Last weekend’s ChangeCamp kicked off a week full of intellectual stimulation. After Saturday’s intense one-day session, I attended a User Experience Design workshop at Ryerson on Wednesday and went to the Jane Fulton Surri Lecture at OCAD on Thursday. Obviously enough the week was really inspiring and got me thinking a lot about design and my career.
I wanted to focus specifically on the Ryerson event, which featured three speakers from the User Experience field Tedde van Gelderen, Steve Mast and Ilona Posner. While the last two speakers gave good talks, Tedde van Gelderen’s talk on “The Importance of Experience Design” was the most insightful in my opinion. The talk gave a good overview of the field and really backed up a lot of my own thinking with more concrete examples and explanations.

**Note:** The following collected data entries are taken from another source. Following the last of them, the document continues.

-- ==== Sys2Proof/Laws/Planning.lean ====
section
/-! SUPPORT. What planning a pair does to the job queue, and what it reads: the job that results is the same in two states that agree
in what planning reads (R98 to R108). -/

namespace Sys2Proof.Machine

/-! ### What planning reads of the hub, the pair itself apart -/

/-- Two states agree in the exchange in flight, the Catalogue, the settings, N and the vehicle's condition. -/
structure SameHub (s t : State) : Prop where
  ex : t.trunk.ex = s.trunk.ex
  cat : t.cat = s.cat
  settings : t.settings = s.settings
  live : t.table.live = s.table.live
  mode : t.port.mode = s.port.mode
  door : t.port.door = s.port.door

theorem SameHub.refl (s : State) : SameHub s s := ⟨rfl, rfl, rfl, rfl, rfl, rfl⟩

theorem SameHub.trans {s t u : State} (h : SameHub s t) (g : SameHub t u) : SameHub s u :=
  ⟨g.ex.trans h.ex, g.cat.trans h.cat, g.settings.trans h.settings, g.live.trans h.live, g.mode.trans h.mode,
    g.door.trans h.door⟩

theorem SameHub.symm {s t : State} (h : SameHub s t) : SameHub t s :=
  ⟨h.ex.symm, h.cat.symm, h.settings.symm, h.live.symm, h.mode.symm, h.door.symm⟩

theorem SameHub.of_decided {s t : State} (h : Decided s t) (ht : t.trunk = s.trunk) (hc : t.cat = s.cat) : SameHub s t where
  ex := by rw [ht]
  cat := hc
  settings := h.settings
  live := by have := congrArg CardTable.live h.table; exact this
  mode := by have := congrArg Port.mode h.port; exact this
  door := by have := congrArg Port.door h.port; exact this

namespace SameHub
variable {s t : State} (h : SameHub s t)
include h

theorem floor : t.floor = s.floor := by unfold State.floor; rw [h.settings, h.mode, h.door]

theorem inFlight (d : DropId) (k : Kind) : t.inFlight d k = s.inFlight d k := by unfold State.inFlight; rw [h.ex]

theorem classOf (d : DropId) : t.classOf d = s.classOf d := by unfold State.classOf; rw [h.settings]

theorem marked (j : Job) : t.marked j = s.marked j := by unfold State.marked; rw [h.cat, h.settings]

theorem judgeJob (j : Job) : t.judgeJob j = s.judgeJob j := by unfold State.judgeJob; rw [h.inFlight, h.floor]

theorem stageNofit (d : DropId) (plan : List Step) : t.stageNofit d plan = s.stageNofit d plan := by
  unfold State.stageNofit; rw [h.cat, h.classOf]

theorem settled (j : Job) : t.settled j = s.settled j := by
  unfold State.settled; rw [h.stageNofit, h.judgeJob]

theorem blockPlan (d : DropId) (v : Nat) : t.blockPlan d v = s.blockPlan d v := by
  unfold State.blockPlan; rw [h.cat, h.classOf, h.settings, h.live]

theorem keptPlan (j : Job) (plan : List Step) (hm : t.mark j.drop = s.mark j.drop) :
    t.keptPlan j plan = s.keptPlan j plan := by
  unfold State.keptPlan; simp only [h.cat, h.classOf, h.blockPlan, hm]

end SameHub

theorem marked_eq (s : State) (j : Job) : s.markLevel (s.markUrgent j) = s.marked j := by
  have l : s.cat.stepUrgent = fun x => match x with | .delta e => (s.cat.delta? e).any Delta.urgent | _ => false := by
    funext x; cases x <;> rfl
  obtain ⟨d, k, target, plan, w, b, r, ph, n, bs, re, lc, u, pr, lv, st, rp⟩ := j
  unfold State.marked State.markLevel State.markUrgent Catalogue.planUrgent
  rw [l]
  all_goals rcases plan with _ | ⟨_ | _ | _ | _, _⟩ <;> rfl

theorem marked_pair (s : State) (j : Job) : (s.marked j).drop = j.drop ∧ (s.marked j).kind = j.kind := ⟨rfl, rfl⟩

/-! ### The queue -/

/-- The queue with every job of a pair replaced. -/
def replaceJob (js : List Job) (j : Job) : List Job := js.map (fun x => if Job.serves j.drop j.kind x then j else x)

/-- The jobs of every other pair. -/
def otherJobs (d : DropId) (k : Kind) (js : List Job) : List Job := js.filter (fun x => !Job.serves d k x)

theorem serves_own (j : Job) : Job.serves j.drop j.kind j = true := by simp [Job.serves]

theorem serves_iff (d : DropId) (k : Kind) (j : Job) : Job.serves d k j = true ↔ j.drop = d ∧ j.kind = k := by
  simp [Job.serves]

theorem serves_pair {d : DropId} {k : Kind} {j : Job} (h : Job.serves d k j = true) (x : Job) :
    Job.serves j.drop j.kind x = Job.serves d k x := by
  obtain ⟨rfl, rfl⟩ := (serves_iff d k j).mp h; rfl

theorem replaceJob_replace (js : List Job) (i j : Job) (h : Job.serves j.drop j.kind i = true) :
    replaceJob (replaceJob js i) j = replaceJob js j := by
  unfold replaceJob
  rw [List.map_map]
  apply List.map_congr_left
  intro x _
  simp only [Function.comp, serves_pair h]
  by_cases g : Job.serves j.drop j.kind x = true
  · rw [if_pos g, if_pos h, if_pos g]
  · rw [if_neg g, if_neg g]

theorem otherJobs_replace (js : List Job) (j : Job) :
    otherJobs j.drop j.kind (replaceJob js j) = otherJobs j.drop j.kind js := by
  unfold otherJobs replaceJob
  induction js with
  | nil => rfl
  | cons x xs ih =>
    rw [List.map_cons, List.filter_cons, List.filter_cons, ih]
    by_cases g : Job.serves j.drop j.kind x = true
    · simp [g, serves_own]
    · simp [g]

theorem find_replace (js : List Job) (j : Job) (h : js.find? (Job.serves j.drop j.kind) ≠ none) :
    (replaceJob js j).find? (Job.serves j.drop j.kind) = some j := by
  unfold replaceJob
  induction js with
  | nil => exact absurd rfl h
  | cons x xs ih =>
    by_cases g : Job.serves j.drop j.kind x = true
    · simp [g, serves_own]
    · have g' : Job.serves j.drop j.kind x = false := by simpa using g
      rw [List.find?_cons, g'] at h
      simp only [List.map_cons, g', Bool.false_eq_true, if_false, List.find?_cons]
      exact ih h

/-- The job of another pair is found among the others. -/
theorem find_other (js : List Job) (d e : DropId) (k c : Kind) (h : ¬(e = d ∧ c = k)) :
    js.find? (Job.serves e c) = (otherJobs d k js).find? (Job.serves e c) := by
  unfold otherJobs
  induction js with
  | nil => rfl
  | cons x xs ih =>
    rw [List.find?_cons, List.filter_cons]
    by_cases g : Job.serves d k x = true
    · have : Job.serves e c x = false := by
        obtain ⟨g1, g2⟩ := (serves_iff d k x).mp g
        rw [Bool.eq_false_iff]; intro g3
        obtain ⟨g4, g5⟩ := (serves_iff e c x).mp g3
        exact h ⟨g4.symm.trans g1, g5.symm.trans g2⟩
      rw [this, g]; simpa using ih
    · have g' : Job.serves d k x = false := by simpa using g
      rw [g']
      simp only [Bool.not_false, if_true, List.find?_cons]
      rw [ih]

theorem find_otherJobs (js : List Job) (d : DropId) (k : Kind) : (otherJobs d k js).find? (Job.serves d k) = none := by
  rw [List.find?_eq_none]
  intro x hx
  have := (List.mem_filter.mp hx).2
  simpa using this

theorem putJob_jobs (s : State) (j : Job) : (s.putJob j).planner.jobs = replaceJob s.planner.jobs j := rfl

theorem job?_of_jobs {s t : State} (h : t.planner.jobs = s.planner.jobs) (d : DropId) (k : Kind) : t.job? d k = s.job? d k := by
  unfold State.job?; rw [h]

theorem job?_putJob {s : State} {d : DropId} {k : Kind} {i j : Job} (h : s.job? d k = some i) (hd : j.drop = d) (hk : j.kind = k) :
    (s.putJob j).job? d k = some j := by
  subst hd hk
  unfold State.job?
  rw [putJob_jobs]
  apply find_replace
  unfold State.job? at h
  rw [h]; simp

/-! ### What only the pair's own planning changes -/

/-- `t` is `s` but for the job of one pair, the Planner's counters and log, the pair's read mark and the drop's marks, and the
flags. -/
structure PairPlanned (d : DropId) (k : Kind) (s t : State) : Prop where
  decided : Decided s t
  trunk : t.trunk = s.trunk
  cat : t.cat = s.cat
  served : t.planner.lastServed = s.planner.lastServed
  others : otherJobs d k t.planner.jobs = otherJobs d k s.planner.jobs
  marks : ∀ e, ¬(e = d ∧ k = .block) → t.mark e = s.mark e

The talk emphasized the importance of emotion in experience design and even more so in business. Tedde rightly made the distinction that experience design needs to be defined as a holistic approach, rather than by its isolated elements. I am a firm believer in this definition since it is truly where experience design can make the largest impact. It is no longer enough to design good product experiences, customer experiences and others; the real innovators understand that experience covers absolutely every aspect of a business. This definition is also important because it shows that experience design isn’t something you can bolt on, it lies directly at the core and all through the periphery of a business.

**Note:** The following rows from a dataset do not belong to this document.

theorem served_settleJob (s : State) (j : Job) : Served s (s.settleJob j) := by
  unfold State.settleJob
  split
  · exact served_failJob _ _ _
  · exact served_putJob _ _

theorem served_takePlan (s : State) (d : DropId) (k : Kind) (plan : List Step) (target : Nat) :
    Served s (s.takePlan d k plan target) := by
  unfold State.takePlan
  split
  · exact (served_setPlanner _ _).trans (served_settleJob _ _)
  · split
    · exact served_putJob _ _
    · exact ((served_putJob _ _).trans (served_leaveMark _ _ _)).trans (served_settleJob _ _)

theorem served_pair {d : DropId} {k : Kind} {s t : State} (h : PairPlanned d k s t) (hm : ∀ e, t.mark e = s.mark e) :
    Served s t := .of_marks h.decided h.cat fun e => .inl (hm e)

theorem served_noteNofit (s : State) (d : DropId) (b : Bool) : Served s (s.noteNofit d b) :=
  served_pair (pair_noteNofit s d b) (noteNofit_mark s d b)

theorem served_noteAhead (s : State) (d : DropId) (b : Bool) : Served s (s.noteAhead d b) :=
  served_pair (pair_noteAhead s d b) fun _ => rfl

theorem served_planKind (s : State) (d : DropId) (k : Kind) : Served s (s.planKind d k) := by
  cases k
  · show Served s (s.planFare d)
    unfold State.planFare
    split
    · exact (served_noteAhead _ _ _).trans (served_removeJob _ _ _)
    · exact (served_noteAhead _ _ _).trans (served_removeJob _ _ _)
    · exact (served_noteAhead _ _ _).trans (served_takePlan _ _ _ _ _)
  · show Served s (s.planBlock d)
    unfold State.planBlock
    split
    · exact (served_noteNofit _ _ _).trans (served_removeJob _ _ _)
    · exact (served_noteNofit _ _ _).trans (served_removeJob _ _ _)
    · exact (served_noteNofit _ _ _).trans (served_takePlan _ _ _ _ _)
    · exact (served_noteNofit _ _ _).trans (served_takePlan _ _ _ _ _)

theorem served_planPair (s : State) (d : DropId) (k : Kind) : Served s (s.planPair d k) := by
  unfold State.planPair
  split
  · split
    · exact served_planKind _ _ _
    · split
      · exact .refl s
      · split
        · exact served_putJob _ _
        · exact served_planKind _ _ _
  · exact .refl s

theorem served_planBoth (s : State) (d : DropId) : Served s (s.planBoth d) :=
  (served_planPair _ _ _).trans (served_planPair _ _ _)

theorem served_replanKind (s : State) (k : Kind) : Served s (s.replanKind k) :=
  (served_setPlanner _ _).trans (Served.foldl _ (fun s d => served_planPair s d k) _ _)

/-! ### The arbiter -/

theorem served_setTrunk_idle (s : State) (x : Trunk) (h : x.bare = s.trunk.bare) (g : s.trunk.ex = none) : Served s (s.setTrunk x) :=
  .of_table (decided_setTrunk_idle _ _ h g) rfl rfl

theorem displace_eq (s : State) (d : DropId) (k : Kind) : s.displace d k = s.setPlanner (s.displace d k).planner := by
  unfold State.displace; split <;> rfl

theorem served_formPush (s : State) (j : Job) (f : TrunkFrame) (bs be : Nat) (g : s.trunk.ex = none) :
    Served s (s.formPush j f bs be) :=
  .of_table (formPush_decided _ _ _ _ _ g) (by unfold State.formPush; rw [displace_eq]; rfl)
    (by unfold State.formPush; rw [displace_eq]; rfl)

theorem served_placeMark (s : State) (d : DropId) (h : s.tableClosed = false) (hp : (s.drop d).presence = .present) :
    Served s (s.placeMark d) where
  decided := placeMark_decided _ _ h
  cat := by unfold State.placeMark; rw [releaseMark_eq]; rfl
  marks := fun e m hm => by
    have : (s.placeMark d).mark e = if e = d then some s.newMark else s.mark e := by
      unfold State.placeMark State.mark State.setMark
      show ((s.releaseMark d).table.marks.set d _).get e = _
      rw [Per8.get_set]
      split
      · rfl
      · next hne =>
        have := releaseMark_mark s d e
        rw [if_neg hne] at this
        exact this
    rw [this] at hm
    split at hm
    · next he => cases hm; exact .inl ⟨rfl, he ▸ hp⟩
    · exact .inr ⟨m, hm, rfl⟩

theorem served_openFull (s : State) (j : Job) (g : s.trunk.ex = none) (p : (s.drop j.drop).presence = .present) :
    Served s (s.openFull j) := by
  unfold State.openFull
  split
  · exact .refl s
  next hc =>
    have hc' : s.tableClosed = false := by simpa using hc
    dsimp only
    have hp := served_placeMark s j.drop hc' p
    have hx : (s.placeMark j.drop).trunk.ex = none := by rw [placeMark_trunk]; exact g
    split
    · exact hp.trans (served_formPush _ _ _ _ _ hx)
    · exact ((hp.trans (served_releaseMark _ _)).trans (served_putJob _ _)).trans (served_planPair _ _ _)

theorem served_openStep (s : State) (j : Job) (g : s.trunk.ex = none) (p : (s.drop j.drop).presence = .present) :
    Served s (s.openStep j) := by
  unfold State.openStep
  split
  · split
    · exact served_formPush _ _ _ _ _ g
    · exact .refl s
  · exact served_openFull _ _ g p
  · split
    · exact served_formPush _ _ _ _ _ g
    · exact .refl s
  all_goals exact .refl s

theorem served_setMark_map (s : State) (d : DropId) (f : Mark → Mark) (hf : ∀ m, (f m).edition = m.edition) :
    Served s (s.setMark d ((s.mark d).map f)) where
  decided := onMark_decided s d f
  cat := rfl
  marks := fun e m hm => by
    have : (s.setMark d ((s.mark d).map f)).mark e = if e = d then (s.mark d).map f else s.mark e := by
      unfold State.mark State.setMark
      show (s.table.marks.set d _).get e = _
      rw [Per8.get_set]
    rw [this] at hm
    split at hm
    · next h =>
      subst h
      cases hs : s.mark e with
      | none => rw [hs] at hm; cases hm
      | some m' => rw [hs] at hm; cases hm; exact .inr ⟨m', rfl, hf m'⟩
    · exact .inr ⟨m, hm, rfl⟩

theorem served_moveCursor (s : State) (j : Job) (f : Mark → Mark) (hf : ∀ m, (f m).edition = m.edition) :
    Served s (s.moveCursor j f) := by
  unfold State.moveCursor
  split
  · exact served_setMark_map s j.drop f hf
  · exact .refl s

theorem served_wake (s : State) (j : Job) : Served s (s.wake j).1 := by
  unfold State.wake
  split
  · split
    · next m hm =>
      have := served_setMark_map s j.drop Mark.toAck (fun _ => rfl)
      rw [hm] at this
      exact this
    · exact .refl s
  · exact .refl s

theorem served_pushJob (s : State) (j : Job) (g : s.trunk.ex = none) (p : (s.drop j.drop).presence = .present) :
    Served s (s.pushJob j) := by
  unfold State.pushJob
  dsimp only
  have hw : (s.wake j).1.trunk.ex = none := by rw [wake_trunk]; exact g
  have hj : (s.wake j).2.drop = j.drop := by
    unfold State.wake; split
    · split <;> rfl
    · rfl
  refine (served_wake s j).trans ?_
  split
  · exact served_openStep _ _ hw (by
      rw [hj]; exact (congrArg Drop.presence ((served_wake s j).decided.drops j.drop)).trans p)
  · unfold State.sendBurst
    dsimp only
    split
    · exact (served_moveCursor _ _ Mark.beginBurst (fun _ => rfl)).trans
        (served_formPush _ _ _ _ _ (by rw [moveCursor_trunk]; exact hw))
    · exact .refl _
  · split
    · exact served_formPush _ _ _ _ _ hw
    · exact .refl _
  · exact served_formPush _ _ _ _ _ hw

theorem served_tryJob (s : State) (d : DropId) (k : Kind) : Served s (s.tryJob d k) := by
  unfold State.tryJob
  split
  · exact .refl s
  next hx =>
    split
    · split
      next hc =>
        refine served_pushJob _ _ (by simpa using hx) ?_
        unfold State.candidate at hc
        simp only [Bool.and_eq_true, beq_iff_eq] at hc
        exact hc.1.1.2
      · exact .refl s
    · exact .refl s

theorem served_pushChoice (s : State) : Served s s.pushChoice := Served.foldl _ (fun s _ => served_tryJob s _ _) _ _

theorem formPoll_parts (s : State) (k : ExKind) (d : DropId) : (s.formPoll k d).cat = s.cat ∧ (s.formPoll k d).table = s.table := by
  unfold State.formPoll State.noteAllowance
  dsimp only
  split <;> exact ⟨rfl, rfl⟩

theorem takeTurn_parts (s : State) : s.takeTurn.cat = s.cat ∧ s.takeTurn.table = s.table := by
  unfold State.takeTurn
  split
  · exact ⟨rfl, rfl⟩
  · split
    · exact ⟨rfl, rfl⟩
    · exact formPoll_parts _ _ _

theorem startRound_parts (s : State) : s.startRound.cat = s.cat ∧ s.startRound.table = s.table := by
  unfold State.startRound State.startPause
  split
  · split <;> exact ⟨rfl, rfl⟩
  · exact ⟨rfl, rfl⟩

theorem roundStep_parts (s : State) : s.roundStep.cat = s.cat ∧ s.roundStep.table = s.table := by
  unfold State.roundStep
  dsimp only
  split
  · rw [(takeTurn_parts _).1, (takeTurn_parts _).2, (startRound_parts _).1, (startRound_parts _).2]; exact takeTurn_parts s
  · exact takeTurn_parts s

/-- The arbiter's decision leaves the Catalogue, and places marks only at h. -/
theorem served_arbitrate (s : State) : Served s s.arbitrate := by
  by_cases hx : s.trunk.ex = none
  · refine ⟨arbitrate_decided s, ?_, ?_⟩ <;> unfold State.arbitrate <;> rw [if_neg (by rw [hx]; simp)]
    all_goals
      have hr := roundStep_parts s
      have hd : ∀ d, (s.roundStep.drop d).presence = (s.drop d).presence := fun d => by
        have := congrArg Drop.presence ((roundStep_decided s hx).drops d)
        exact this
      have key : Served s.roundStep s.roundStep.pushStep := by
        refine ⟨pushStep_decided _, ?_, ?_⟩ <;> unfold State.pushStep <;> dsimp only
        · split
          · rw [(takeTurn_parts _).1, (startRound_parts _).1]; exact (served_pushChoice _).cat
          · exact (served_pushChoice _).cat
        · intro d m hm
          refine (served_pushChoice _).marks d m ?_
          unfold State.mark at hm ⊢
          split at hm
          · rw [(takeTurn_parts _).2, (startRound_parts _).2] at hm; exact hm
          · exact hm
      split
    · rfl
    · split
      · exact (formPoll_parts _ _ _).1
      · dsimp only; split
        · exact hr.1
        · exact key.cat.trans hr.1
    · exact fun d m hm => .inr ⟨m, hm, rfl⟩
    · split
      · intro d m hm
        refine .inr ⟨m, ?_, rfl⟩
        unfold State.mark at hm ⊢
        rw [State.formUrgent, (formPoll_parts _ _ _).2] at hm; exact hm
      · dsimp only
        have old : ∀ d, s.roundStep.mark d = s.mark d := fun d => by unfold State.mark; rw [hr.2]
        split
        · exact fun d m hm => .inr ⟨m, by rw [← old]; exact hm, rfl⟩
        · intro d m hm
          have := key.marks d m hm
          rw [hr.1, hd] at this
          simpa only [old] using this
  · have : s.trunk.ex.isSome = true := by cases h : s.trunk.ex <;> simp_all
    have e : s.arbitrate = s := by unfold State.arbitrate; rw [if_pos this]
    rw [e]; exact .refl s

/-! ### The end of an event -/

theorem readersOf_eq (jobs : List Job) (k : Kind) (ref : Nat) : readersOf jobs k ref = readers jobs k ref := by
  unfold readersOf readers
  rw [List.countP_eq_length_filter]
  congr 1
  apply List.filter_congr
  intro j _
  unfold Job.reads
  cases h : j.underWay
  · simp
  · rcases j.plan with _ | ⟨_ | _ | _ | _, _⟩ <;> cases k <;> simp

/-- The retired list after chain records have left the chain (R40, R41). -/
theorem retire_eq (jobs : List Job) (rs retired : List Delta) :
    retire jobs rs retired = retired ++ rs.filter (fun r => readersOf jobs .block r.ref != 0) := by
  refine congrArg (retired ++ ·) (List.filter_congr fun r _ => ?_)
  rw [readersOf_eq, Bool.eq_iff_iff]; simp [Nat.pos_iff_ne_zero]

/-- The withdrawn list after a fare record has left its place (R45). -/
theorem withdraw_eq (jobs : List Job) (hold : Option Nat) (r : Option Fare) (w : List Fare) :
    withdraw jobs hold r w = w ++ r.toList.filter (fun q => readersOf jobs .fare q.ref != 0 || hold == some q.ref) := by
  refine congrArg (w ++ ·) (List.filter_congr fun r _ => ?_)
  rw [readersOf_eq]
  refine congrArg (· || _) ?_
  rw [Bool.eq_iff_iff]; simp [Nat.pos_iff_ne_zero]

/-- The records kept at the end of an event (R43, R45). -/
theorem conclude_freed (u : State) : RecordsFreed u.cat.retired u.cat.withdrawn u.conclude := by
  have hc := (served_arbitrate u).cat
  have hp : ∀ v : State, v.uplink.cat = v.cat ∧ v.uplink.planner = v.planner := by
    intro v; unfold State.uplink; split <;> exact ⟨rfl, rfl⟩
  constructor
  · show u.arbitrate.freeRecords.uplink.cat.retired = _
    unfold State.conclude
    rw [(hp _).1, (hp _).2]
    unfold State.freeRecords
    show u.arbitrate.cat.retired.filter _ = u.cat.retired.filter _
    rw [hc]
    apply List.filter_congr
    intro r _
    rw [readersOf_eq]
    show decide (0 < _) = (_ != 0)
    rw [Bool.eq_iff_iff]; simp [Nat.pos_iff_ne_zero]
  · show u.arbitrate.freeRecords.uplink.cat.withdrawn = _
    unfold State.conclude
    rw [(hp _).1, (hp _).2]
    unfold State.freeRecords
    show u.arbitrate.cat.withdrawn.filter _ = u.cat.withdrawn.filter _
    rw [hc]
    apply List.filter_congr
    intro r _
    rw [readersOf_eq]
    unfold keepWithdrawn
    show (decide (0 < readers u.arbitrate.planner.jobs .fare r.ref) || u.cat.hold == some r.ref) =
      (readers u.arbitrate.planner.jobs .fare r.ref != 0 || u.cat.hold == some r.ref)
    congr 1
    rw [Bool.eq_iff_iff]; simp [Nat.pos_iff_ne_zero]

However despite the design community’s understanding, the success of experience design lies partly in the hands of businesses. In this light, Tedde highlighted some of the difficulties that occur when collaborating with businesses. Beside the obvious, one of the main points he alluded to was business’ uneasiness with the converging and diverging methodology, also known as the design process. While designers are fairly adept at focusing and expanding throughout a project, from the outside this process can seem counter-intuitive. And he is right. Without knowing the methodologies of designers, this could really be troublesome to business types. I think the key lesson here is education and understanding. Designers and business people are beginning to communicate, understanding more about each other everyday. This has helped bridge the divide between these two worlds, but we can’t forget that there is still a gap. We need to make sure we can explain design methodology to business and business needs to embrace the qualitative nature of design thinking.
To continue this same point, Tedde explained that organizational structures are one of the key things that makes bridging this gap so difficult. To cope with issues of scale, departmentalization is a necessary evil for most businesses, but it also makes it hard to implement a company wide experience strategy. To illustrate this Tedde used a simple metaphor; a business sees itself as a set of silos, while their user sees them as a long red thread. The user has a long journey of experiences with a company, moving around and changing roles throughout, indifferent to what department handles each aspect. To the user, all their experiences with a business are connected. This simple little analogy is a great way to understand the user’s perspective and gives businesses a clear visualization of why experience design is so crucial to how they should operate.
This interplay between experience design and business is something that seems to be a key issue in the evolution of the field. The two rely on each other as I pointed out above. So while some businesses may not see the need to focus on their users’ experience now, they will miss out on a huge opportunity. Near the end of his presentation Tedde astutely pointed out that expectations are always rising. So if you aren’t focused on experience now, you will have to be soon in order to keep up.